After several weeks spent playing possum, the LODE service underwent a Lazarus like resurrection. So our HTML files are now back in line with turtle files. Which is pleasing.

In the meantime, Samu has managed to deploy our own local version of LODE, so we don’t get stuck the next time it goes down. More details below. In a different corner, Robert has been chipping away at his own turtle to HTML translator. Results so far look good. The LODE service is handy but it doesn’t pick up all of the data in the turtle. So once the HTML is generated there’s some manual cutting and pasting and bodging and fudging. Which our ham fists occasionally get wrong. Given we have more control over Robert’s translator, we can easily tune it to pick up new vocabularies and new data properties. Which means the HTML expression remains closer to the model and less stuff can go wrong.

To that end Michael and Robert have been tinkering with ontologies, adding image links, authors etc. Which was all stuff we’ve been ignoring for months because LODE didn’t pick it up. As a side benefit, the Robert powered parser choked on our use of rdf:isDefinedBy. Which, as any fule kno, should have been rdfs:isDefinedBy. An error we’d copied and pasted 700 times and which hadn’t been spotted by LODE. So that’s also now fixed.

Following on from last week’s meeting with David Beamish, Anya, Robert and Michael gave the procedure model a minor tweak. Rather than hanging off the work package, the subjectTo predicate is now hanging off the work packageable thing, which, at least for now, is either a statutory instrument or a proposed negative statutory instrument. Which all feels neater and truer to the domain language of Parliament. Although this might also go as we flesh out the legislation model and powers and duties. John remains in charge here.

Last week’s weeknotes had a slurry of words about the problems the procedure model has with self-preclusion and steps that can be actualised many times in series but not in parallel. I won’t repeat them here. Off the back of this Anya and Michael tweaked both the flowcharts and the procedure data to remove some self-preclusions and some withdrawal to decision preclusions. Fascinating stuff.

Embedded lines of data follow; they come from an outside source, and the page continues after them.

-- ==== Sys2Proof/Machine/Step.lean ====
section
/-! DEFINITION. One step of the machine (41_program_flow.md R260), and the placing of an instruction where the next step
fetches. -/

namespace Sys2Proof.Machine

/-- One step: in the idle state only interrupts are sampled; otherwise the instruction at PC runs. -/
def step (s : State) : Host.Outcome State Fault Refusal :=
  if s.idle then Run.outcome (idleStep s)
  else
    match fetchAllowed s with
    | .ok i => afterExec s (exec i s)
    | .error e => Run.outcome (.error e)

/-- The state with the instruction of a table word stored where the next step fetches (log entry 7). -/
def State.withFetchWord (s : State) (nbits w : Nat) : State := placeInstr s (tableWord nbits w)

end Sys2Proof.Machine
end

In a meeting with Jack they also discovered that there can only be one non-fatal motion for the negative procedure in the House of Commons. Which presumably Jack had already explained and they’d drawn wrong. This is now fixed in both flowcharts and data.

Anya, Robert and Michael continued with their ‘comment blitz’ in a bid to improve all the comments across the models. They probably rewrote three before getting distracted by Daily Express comments. But they were a good three. As was the Daily Express comment.

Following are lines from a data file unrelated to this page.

-- ==== Sys2Proof/Safety.lean ====
section
/-! DEFINITION. What the statements about the machine are said in: the invariant of its states, what a compute leaves,
and the cells an instruction stores to. -/

namespace Sys2Proof.Machine

/-! ### The invariant -/

/-- The stacks are no deeper than their depths (41_program_flow.md R264). -/
abbrev stacksFit (s : State) : Prop :=
  s.pcStack.length ≤ s.params.pcDepth ∧ s.loops.length ≤ s.params.loopDepth ∧ s.sts.length ≤ s.params.stsDepth

/-- MODE1, and every saved MODE1, has the alternate bits 0 (10_state.md R53, U27). -/
abbrev modesPlain (s : State) : Prop :=
  s.mode1 &&& alternateBits = 0#32 ∧ ∀ e ∈ s.sts, e.mode1 &&& alternateBits = 0#32

/-- The read-only bits of MODE2 and the computed bits of STKYx are not stored (10_state.md R46, R55). -/
abbrev readOnlyClear (s : State) : Prop :=
  s.mode2 &&& ~~~mode2Writable = 0#32 ∧ s.x.stky &&& ~~~storedSticky = 0#32

/-- No branch request is left between steps, and a pending delayed branch has one or two slots to go (R260, R261). -/
abbrev branchesPlain (s : State) : Prop :=
  s.request = none ∧ ∀ d ∈ s.dbr, 1 ≤ d.left ∧ d.left ≤ dbSlots

/-- The states the machine moves between: the memory and the stale set in canonical form, the stacks within their
depths, the modes and read-only bits legal, no request left over. -/
def Good (s : State) : Prop :=
  s.mem.wf ∧ s.stale.Pairwise (fun a c => a < c) ∧ stacksFit s ∧ modesPlain s ∧ readOnlyClear s ∧ branchesPlain s

/-! ### What a compute leaves -/

/-- The state after a compute on the elements where it runs; nothing else changes. -/
def computed (s : State) (c : Compute) (p : CondPair) : State :=
  { s with
    x := if p.cx then s.x.apply (evalCompute c (s.env .x) s.x) else s.x
    y := if p.cy then s.y.apply (evalCompute c (s.env .y) s.y) else s.y }

/-- The state after a shifter-immediate operation. -/
def shifted (s : State) (sh : ShiftImm) (p : CondPair) : State :=
  { s with
    x := if p.cx then s.x.apply (evalShiftImm sh (s.env .x) s.x) else s.x
    y := if p.cy then s.y.apply (evalShiftImm sh (s.env .y) s.y) else s.y }

/-- Both elements, as the mode has it: PEx, and PEy in SIMD mode. -/
def allElements (s : State) : CondPair := ⟨true, s.simd⟩

/-! ### What one unit leaves on an element -/

/-- The state after an operation on PEx and, in SIMD mode, the same on PEy (10_state.md R30). -/
def onElements (s : State) (f : Pe → Pe) : State := { s with x := f s.x, y := if s.simd then f s.y else s.y }

/-- An element after an ALU operation that only sets flags. -/
def withAlu (p : Pe) (fl : AluFlags) : Pe :=
  { p with astat := fl.into p.astat, stky := p.stky ||| fl.sticky, au := fl.au }

/-- An element after a fixed-point ALU result: `out` in bits 39 to 8 of the register, zeros below (R360). -/
def aluTo (p : Pe) (rn : RegNum) (out : Word) (fl : AluFlags) : Pe :=
  withAlu { p with rf := p.rf.set rn (toFx out) } fl

/-- An element after multiplier flags. -/
def withMul (p : Pe) (fl : MulFlags) : Pe := { p with astat := fl.into p.astat, stky := p.stky ||| fl.sticky }

/-- An element after a shifter result (R490). -/
def shiftTo (p : Pe) (rn : RegNum) (out : Word) (fl : ShiftFlags) : Pe :=
  { p with rf := p.rf.set rn (toFx out), astat := fl.into p.astat }

/-- The fixed-point result of an exact sum: in saturation mode held between -2^31 and 2^31 - 1, otherwise its low 32 bits
(44_alu_fixed.md R362). -/
def sumOut (mode1 : Word) (v : Int) : Word :=
  if alusat mode1 then BitVec.ofInt 32 (max (-(2 ^ 31)) (min v (2 ^ 31 - 1))) else BitVec.ofInt 32 v

/-- The flags of an exact sum with its carry: AZ and AN from the output, AV when the sum is no 32-bit number
(44_alu_fixed.md R361, R363). -/
def sumFlags (mode1 : Word) (v : Int) (carry : Bool) : AluFlags :=
  { az := decide (sumOut mode1 v = 0#32)
    au := false
    an := (sumOut mode1 v).getLsbD 31
    av := decide (v < -(2 ^ 31) ∨ 2 ^ 31 ≤ v)
    ac := carry
    as := false
    ai := false
    af := false }

/-- The value of a Normal or Zero operand as a rational number (45_alu_float.md R400): `(-1)^s * 2^(E-127) * (1 + f/2^31)`;
0 for a Zero. An Inf counts as plus or minus 2^128, beyond every Normal, so that the order is that of R410. -/
def floatValue (v : DataWord) : ℚ :=
  if (v.extractLsb' 31 8).toNat = 0 then 0
  else
    (if v.getLsbD 39 then -1 else 1) * (2 : ℚ) ^ (((v.extractLsb' 31 8).toNat : Int) - 127) *
      (1 + ((v.extractLsb' 0 31).toNat : ℚ) / 2 ^ 31)

/-- The state after an operation that may differ between the elements by a free value. -/
def onEach (s : State) (f : Element → Pe → Pe) : State := { s with x := f .x s.x, y := if s.simd then f .y s.y else s.y }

September spawned a monster…

…in the shape of statutory instrument withdrawal in the draft affirmative procedure. We had hoped to avoid modelling withdrawal in the procedure data, on the assumption that withdrawal kills everything and withdrawal is always possible. But it turns out withdrawal can only happen up to the moment of a decision in each House. So we had to capture withdrawal precluding some things, withdrawal causing some things and decision points precluding withdrawals. Dear reader, we are sorry. You’d have to be Erskine May with a cheap Dell to find any of this interesting.

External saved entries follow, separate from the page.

/-! ### The computes that run (45_alu_float.md, 46_multiplier.md, 47_shifter.md, 48_multifunction.md) -/

/-- R403, R450, R490, R530, R223: each of the 25 floating-point ALU, 34 multiplier, 21 shifter and 26 multifunction
operations answers a next state, in every mode and for every operand and modifier (a multifunction one when its results
go to different registers): the state with the operation done on PEx and, in SIMD mode, on PEy, and nothing else
changed. -/
def Obligations.ComputesRun : Prop :=
  ∀ (s : State) (m : Mod2) (n : Mod1) (sg : Bool) (rn rx ry rk : RegNum) (rs rm ra : RegNum) (mi : MfMulIn)
    (ai : MfAluIn) (xa : Fin 4),
    exec (.addFlt rn rx ry) s = .next (computed s (.flt2 .add rn rx ry) (allElements s)) ∧
    exec (.subFlt rn rx ry) s = .next (computed s (.flt2 .sub rn rx ry) (allElements s)) ∧
    exec (.absAddFlt rn rx ry) s = .next (computed s (.flt2 .absAdd rn rx ry) (allElements s)) ∧
    exec (.absSubFlt rn rx ry) s = .next (computed s (.flt2 .absSub rn rx ry) (allElements s)) ∧
    exec (.avgFlt rn rx ry) s = .next (computed s (.flt2 .avg rn rx ry) (allElements s)) ∧
    exec (.compFlt rx ry) s = .next (computed s (.compFlt rx ry) (allElements s)) ∧
    exec (.negFlt rn rx) s = .next (computed s (.flt1 .neg rn rx) (allElements s)) ∧
    exec (.absFlt rn rx) s = .next (computed s (.flt1 .abs rn rx) (allElements s)) ∧
    exec (.passFlt rn rx) s = .next (computed s (.flt1 .pass rn rx) (allElements s)) ∧
    exec (.rndFlt rn rx) s = .next (computed s (.flt1 .rnd rn rx) (allElements s)) ∧
    exec (.scalb rn rx ry) s = .next (computed s (.flt2 .scalb rn rx ry) (allElements s)) ∧
    exec (.mant rn rx) s = .next (computed s (.flt1 .mant rn rx) (allElements s)) ∧
    exec (.logb rn rx) s = .next (computed s (.flt1 .logb rn rx) (allElements s)) ∧
    exec (.fix rn rx) s = .next (computed s (.flt1 .fix rn rx) (allElements s)) ∧
    exec (.fixBy rn rx ry) s = .next (computed s (.flt2 .fixBy rn rx ry) (allElements s)) ∧
    exec (.trunc rn rx) s = .next (computed s (.flt1 .trunc rn rx) (allElements s)) ∧
    exec (.truncBy rn rx ry) s = .next (computed s (.flt2 .truncBy rn rx ry) (allElements s)) ∧
    exec (.floatBy rn rx ry) s = .next (computed s (.flt2 .floatBy rn rx ry) (allElements s)) ∧
    exec (.float rn rx) s = .next (computed s (.flt1 .float rn rx) (allElements s)) ∧
    exec (.recips rn rx) s = .next (computed s (.flt1 .recips rn rx) (allElements s)) ∧
    exec (.rsqrts rn rx) s = .next (computed s (.flt1 .rsqrts rn rx) (allElements s)) ∧
    exec (.copysign rn rx ry) s = .next (computed s (.flt2 .copysign rn rx ry) (allElements s)) ∧
    exec (.minFlt rn rx ry) s = .next (computed s (.flt2 .min rn rx ry) (allElements s)) ∧
    exec (.maxFlt rn rx ry) s = .next (computed s (.flt2 .max rn rx ry) (allElements s)) ∧
    exec (.clipFlt rn rx ry) s = .next (computed s (.flt2 .clip rn rx ry) (allElements s)) ∧
    exec (.mulRn m rn rx ry) s = .next (computed s (.mulRn m rn rx ry) (allElements s)) ∧
    exec (.mulMrf m rx ry) s = .next (computed s (.mulMr .f m rx ry) (allElements s)) ∧
    exec (.mulMrb m rx ry) s = .next (computed s (.mulMr .b m rx ry) (allElements s)) ∧
    exec (.macRnMrf m rn rx ry) s = .next (computed s (.macRn false .f m rn rx ry) (allElements s)) ∧
    exec (.macRnMrb m rn rx ry) s = .next (computed s (.macRn false .b m rn rx ry) (allElements s)) ∧
    exec (.macMrf m rx ry) s = .next (computed s (.macMr false .f m rx ry) (allElements s)) ∧
    exec (.macMrb m rx ry) s = .next (computed s (.macMr false .b m rx ry) (allElements s)) ∧
    exec (.msuRnMrf m rn rx ry) s = .next (computed s (.macRn true .f m rn rx ry) (allElements s)) ∧
    exec (.msuRnMrb m rn rx ry) s = .next (computed s (.macRn true .b m rn rx ry) (allElements s)) ∧
    exec (.msuMrf m rx ry) s = .next (computed s (.macMr true .f m rx ry) (allElements s)) ∧
    exec (.msuMrb m rx ry) s = .next (computed s (.macMr true .b m rx ry) (allElements s)) ∧
    exec (.satRnMrf n rn) s = .next (computed s (.satRn .f n rn) (allElements s)) ∧
    exec (.satRnMrb n rn) s = .next (computed s (.satRn .b n rn) (allElements s)) ∧
    exec (.satMrf n) s = .next (computed s (.satMr .f n) (allElements s)) ∧
    exec (.satMrb n) s = .next (computed s (.satMr .b n) (allElements s)) ∧
    exec (.rndRnMrf sg rn) s = .next (computed s (.rndRn .f sg rn) (allElements s)) ∧
    exec (.rndRnMrb sg rn) s = .next (computed s (.rndRn .b sg rn) (allElements s)) ∧
    exec (.rndMrf sg) s = .next (computed s (.rndMr .f sg) (allElements s)) ∧
    exec (.rndMrb sg) s = .next (computed s (.rndMr .b sg) (allElements s)) ∧
    exec .clrMrf s = .next (computed s (.clrMr .f) (allElements s)) ∧
    exec .clrMrb s = .next (computed s (.clrMr .b) (allElements s)) ∧
    exec (.mulFlt rn rx ry) s = .next (computed s (.mulFlt rn rx ry) (allElements s)) ∧
    exec (.putMr0f rk) s = .next (computed s (.putMr .f .mr0 rk) (allElements s)) ∧
    exec (.putMr1f rk) s = .next (computed s (.putMr .f .mr1 rk) (allElements s)) ∧
    exec (.putMr2f rk) s = .next (computed s (.putMr .f .mr2 rk) (allElements s)) ∧
    exec (.putMr0b rk) s = .next (computed s (.putMr .b .mr0 rk) (allElements s)) ∧
    exec (.putMr1b rk) s = .next (computed s (.putMr .b .mr1 rk) (allElements s)) ∧
    exec (.putMr2b rk) s = .next (computed s (.putMr .b .mr2 rk) (allElements s)) ∧
    exec (.getMr0f rk) s = .next (computed s (.getMr .f .mr0 rk) (allElements s)) ∧
    exec (.getMr1f rk) s = .next (computed s (.getMr .f .mr1 rk) (allElements s)) ∧
    exec (.getMr2f rk) s = .next (computed s (.getMr .f .mr2 rk) (allElements s)) ∧
    exec (.getMr0b rk) s = .next (computed s (.getMr .b .mr0 rk) (allElements s)) ∧
    exec (.getMr1b rk) s = .next (computed s (.getMr .b .mr1 rk) (allElements s)) ∧
    exec (.getMr2b rk) s = .next (computed s (.getMr .b .mr2 rk) (allElements s)) ∧
    exec (.lshift rn rx ry) s = .next (computed s (.shift .lshift rn rx ry) (allElements s)) ∧
    exec (.orLshift rn rx ry) s = .next (computed s (.shift .orLshift rn rx ry) (allElements s)) ∧
    exec (.ashift rn rx ry) s = .next (computed s (.shift .ashift rn rx ry) (allElements s)) ∧
    exec (.orAshift rn rx ry) s = .next (computed s (.shift .orAshift rn rx ry) (allElements s)) ∧
    exec (.rot rn rx ry) s = .next (computed s (.shift .rot rn rx ry) (allElements s)) ∧
    exec (.bclr rn rx ry) s = .next (computed s (.shift .bclr rn rx ry) (allElements s)) ∧
    exec (.bset rn rx ry) s = .next (computed s (.shift .bset rn rx ry) (allElements s)) ∧
    exec (.btgl rn rx ry) s = .next (computed s (.shift .btgl rn rx ry) (allElements s)) ∧
    exec (.btst rx ry) s = .next (computed s (.btst rx ry) (allElements s)) ∧
    exec (.fdep rn rx ry) s = .next (computed s (.field .fdep rn rx ry) (allElements s)) ∧
    exec (.orFdep rn rx ry) s = .next (computed s (.field .orFdep rn rx ry) (allElements s)) ∧
    exec (.fdepSe rn rx ry) s = .next (computed s (.field .fdepSe rn rx ry) (allElements s)) ∧
    exec (.orFdepSe rn rx ry) s = .next (computed s (.field .orFdepSe rn rx ry) (allElements s)) ∧
    exec (.fext rn rx ry) s = .next (computed s (.field .fext rn rx ry) (allElements s)) ∧
    exec (.fextSe rn rx ry) s = .next (computed s (.field .fextSe rn rx ry) (allElements s)) ∧
    exec (.exp rn rx) s = .next (computed s (.shift1 .exp rn rx) (allElements s)) ∧
    exec (.expEx rn rx) s = .next (computed s (.shift1 .expEx rn rx) (allElements s)) ∧
    exec (.leftz rn rx) s = .next (computed s (.shift1 .leftz rn rx) (allElements s)) ∧
    exec (.lefto rn rx) s = .next (computed s (.shift1 .lefto rn rx) (allElements s)) ∧
    exec (.fpack rn rx) s = .next (computed s (.shift1 .fpack rn rx) (allElements s)) ∧
    exec (.funpack rn rx) s = .next (computed s (.shift1 .funpack rn rx) (allElements s)) ∧
    (ra ≠ rs →
      exec (.dualFix ra rs rx ry) s = .next (computed s (.dualFix ra rs rx ry) (allElements s))) ∧
    (ra ≠ rs →
      exec (.dualFlt ra rs rx ry) s = .next (computed s (.dualFlt ra rs rx ry) (allElements s))) ∧
    (rm ≠ ra →
      exec (.mulRnAdd rm ra mi ai) s = .next (computed s (.mulAluFix .mul .add rm ra mi ai) (allElements s))) ∧
    (rm ≠ ra →
      exec (.mulRnSub rm ra mi ai) s = .next (computed s (.mulAluFix .mul .sub rm ra mi ai) (allElements s))) ∧
    (rm ≠ ra →
      exec (.mulRnAvg rm ra mi ai) s = .next (computed s (.mulAluFix .mul .avg rm ra mi ai) (allElements s))) ∧
    exec (.macMrfAdd ra mi ai) s = .next (computed s (.macAluFix false .add ra mi ai) (allElements s)) ∧
    exec (.macMrfSub ra mi ai) s = .next (computed s (.macAluFix false .sub ra mi ai) (allElements s)) ∧
    exec (.macMrfAvg ra mi ai) s = .next (computed s (.macAluFix false .avg ra mi ai) (allElements s)) ∧
    (rm ≠ ra →
      exec (.macRnAdd rm ra mi ai) s = .next (computed s (.mulAluFix .mac .add rm ra mi ai) (allElements s))) ∧
    (rm ≠ ra →
      exec (.macRnSub rm ra mi ai) s = .next (computed s (.mulAluFix .mac .sub rm ra mi ai) (allElements s))) ∧
    (rm ≠ ra →
      exec (.macRnAvg rm ra mi ai) s = .next (computed s (.mulAluFix .mac .avg rm ra mi ai) (allElements s))) ∧
    exec (.msuMrfAdd ra mi ai) s = .next (computed s (.macAluFix true .add ra mi ai) (allElements s)) ∧
    exec (.msuMrfSub ra mi ai) s = .next (computed s (.macAluFix true .sub ra mi ai) (allElements s)) ∧
    exec (.msuMrfAvg ra mi ai) s = .next (computed s (.macAluFix true .avg ra mi ai) (allElements s)) ∧
    (rm ≠ ra →
      exec (.msuRnAdd rm ra mi ai) s = .next (computed s (.mulAluFix .msu .add rm ra mi ai) (allElements s))) ∧
    (rm ≠ ra →
      exec (.msuRnSub rm ra mi ai) s = .next (computed s (.mulAluFix .msu .sub rm ra mi ai) (allElements s))) ∧
    (rm ≠ ra →
      exec (.msuRnAvg rm ra mi ai) s = .next (computed s (.mulAluFix .msu .avg rm ra mi ai) (allElements s))) ∧
    (rm ≠ ra →
      exec (.fmulAdd rm ra mi ai) s = .next (computed s (.mulAluFlt .add rm ra mi ai) (allElements s))) ∧
    (rm ≠ ra →
      exec (.fmulSub rm ra mi ai) s = .next (computed s (.mulAluFlt .sub rm ra mi ai) (allElements s))) ∧
    (rm ≠ ra →
      exec (.fmulFloat rm ra mi ai) s = .next (computed s (.mulAluFlt .float rm ra mi ai) (allElements s))) ∧
    (rm ≠ ra →
      exec (.fmulFix rm ra mi ai) s = .next (computed s (.mulAluFlt .fix rm ra mi ai) (allElements s))) ∧
    (rm ≠ ra →
      exec (.fmulAbs rm ra mi xa) s = .next (computed s (.mulAbsFlt rm ra mi xa) (allElements s))) ∧
    (rm ≠ ra →
      exec (.fmulMax rm ra mi ai) s = .next (computed s (.mulAluFlt .max rm ra mi ai) (allElements s))) ∧
    (rm ≠ ra →
      exec (.fmulMin rm ra mi ai) s = .next (computed s (.mulAluFlt .min rm ra mi ai) (allElements s))) ∧
    (rm ≠ ra → rm ≠ rs → ra ≠ rs →
      exec (.mulDualFix rs rm ra mi ai) s = .next (computed s (.mulDualFix rs rm ra mi ai) (allElements s))) ∧
    (rm ≠ ra → rm ≠ rs → ra ≠ rs →
      exec (.mulDualFlt rs rm ra mi ai) s = .next (computed s (.mulDualFlt rs rm ra mi ai) (allElements s)))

For all these reasons, Anya and Michael had yet another meeting with Jane and Jack to draw even more lines on the draft affirmative flowchart. This has now been tidied. To the extent that this horror could ever be described as tidy. It’s now awaiting sign off from Jane and Jack before we make the data changes. I mean, look at it. Absolute state of that.

Data platform

In happy news, our Rebecca has returned to the fold. And has been busy writing an assortment of SPARQL queries for the purposes of tracking statutory instruments. Way back in week 7, Samu added checks on our public repository so that developers collaborating on SPARQL queries could get feedback on whether their changes had worked. Or crashed. Or burned. The return of a super-productive Rebecca prompted Samu to add pull request cloning from GitHub to VSTS. Which makes it much easier to review and merge changes to the Query API. Which means web developers can work faster.

Returning to the topic of the recently resurrected LODE service: for the past few months, we’ve been using LODE to generate human readable pages for our domain models. It’s a piece of open source software created by Silvio Peroni, a senior assistant professor at the University of Bologna. Silvio maintains a freely available instance of the tool online. Unfortunately it’s proved a little unreliable and is fairly frequently unavailable. Twitter calls have gone out and Silvio has kindly kicked it back to life. But it’s not good that we’ve been relying on an unsupported tool for something so crucial.

So Samu’s now deployed our own local instance which runs on an Azure App Service. It’s deployed by a VSTS build script from the LODE public source control repository on GitHub. And it’s running on a free plan so doesn’t cost us anything. The whole thing took some time to get working because LODE isn’t built in a way that facilitates cloud deployment. It relies on either the ontology source being RDFXML (which ours aren’t), or on the OWLAPI to convert it from other formats to RDFXML. For some reason, Samu’s version can’t seem to find the OWLAPI library, so the second option is not an option. This is either because it’s wrong (works on the developer’s setup but fails elsewhere) or because Samu’s no good with Java.

In truth, none of us are any good with Java. Which is a pain considering more and more of our services are written in Java. Samu thinks we’ve done a good job and gives credit to Wojciech on GraphDB, Matthieu on VocBench, and Chris on WebVowl. But he also thinks we’d benefit from some expertise here. Which doesn’t mean we need permanent Java capability. But some serious Java mentoring would do us good.

In the absence of OWLAPI, Samu resorted to EasyRDF (thanks @njh), another free online tool that converts between RDF serialisation formats. Which is either another hack or a true embracing of loosely coupled web architecture. Depending on your particular sense of aesthetics.

The only actual modification Samu made to the LODE source is the addition of a custom HTML homepage hosted on Gist, which the automated deployment injects into the installation. This homepage retrieves a list of ontology folders from the domain model repository on GitHub and generates pre-parametrized download links.

Corporate data

Judging by the email your correspondent received, Noel was on his tod this week. Poor Noel. He’s been looking through more tickets on the incident management system. He’s also created a stored procedure to fix an issue in BizTalk.

Dan met with Liz to begin development of a few progress and performance measures for the integration engineers. We’re hoping that Matt, Sara, David, Lew and Noel will work together to develop something useful.

Strolls

No strolls reported, but we’re told that Dan and Robert were planning one this very afternoon. No more details are available at this point.

Things that caught our eye

Samu read fake news in the context of digital media by Alan Rusbridger.
He also read architect Modern Web Applications with ASP.NET Core and Azure. Samu says it’s the state of the art in cloud based Web development. All coming from Microsoft. Who, by coincidence, supply the technology we use in the Data Service. It all contributes to the long overdue work on upgrading our applications (Query, Search, Photo and OData) to the latest version of the web development framework.
Liz flags up a survey on exploring key performance indicators.
Dan suspects Google’s attempts to make it easier to discover datasets is quite a big deal.
Michael wrote a post about users and their endless neediness with help from Anya, Robert and Silver. Unfortunately he found it trickier to publish than to write because he’s buggered up his computer and can’t access his website. Thanks again @njh.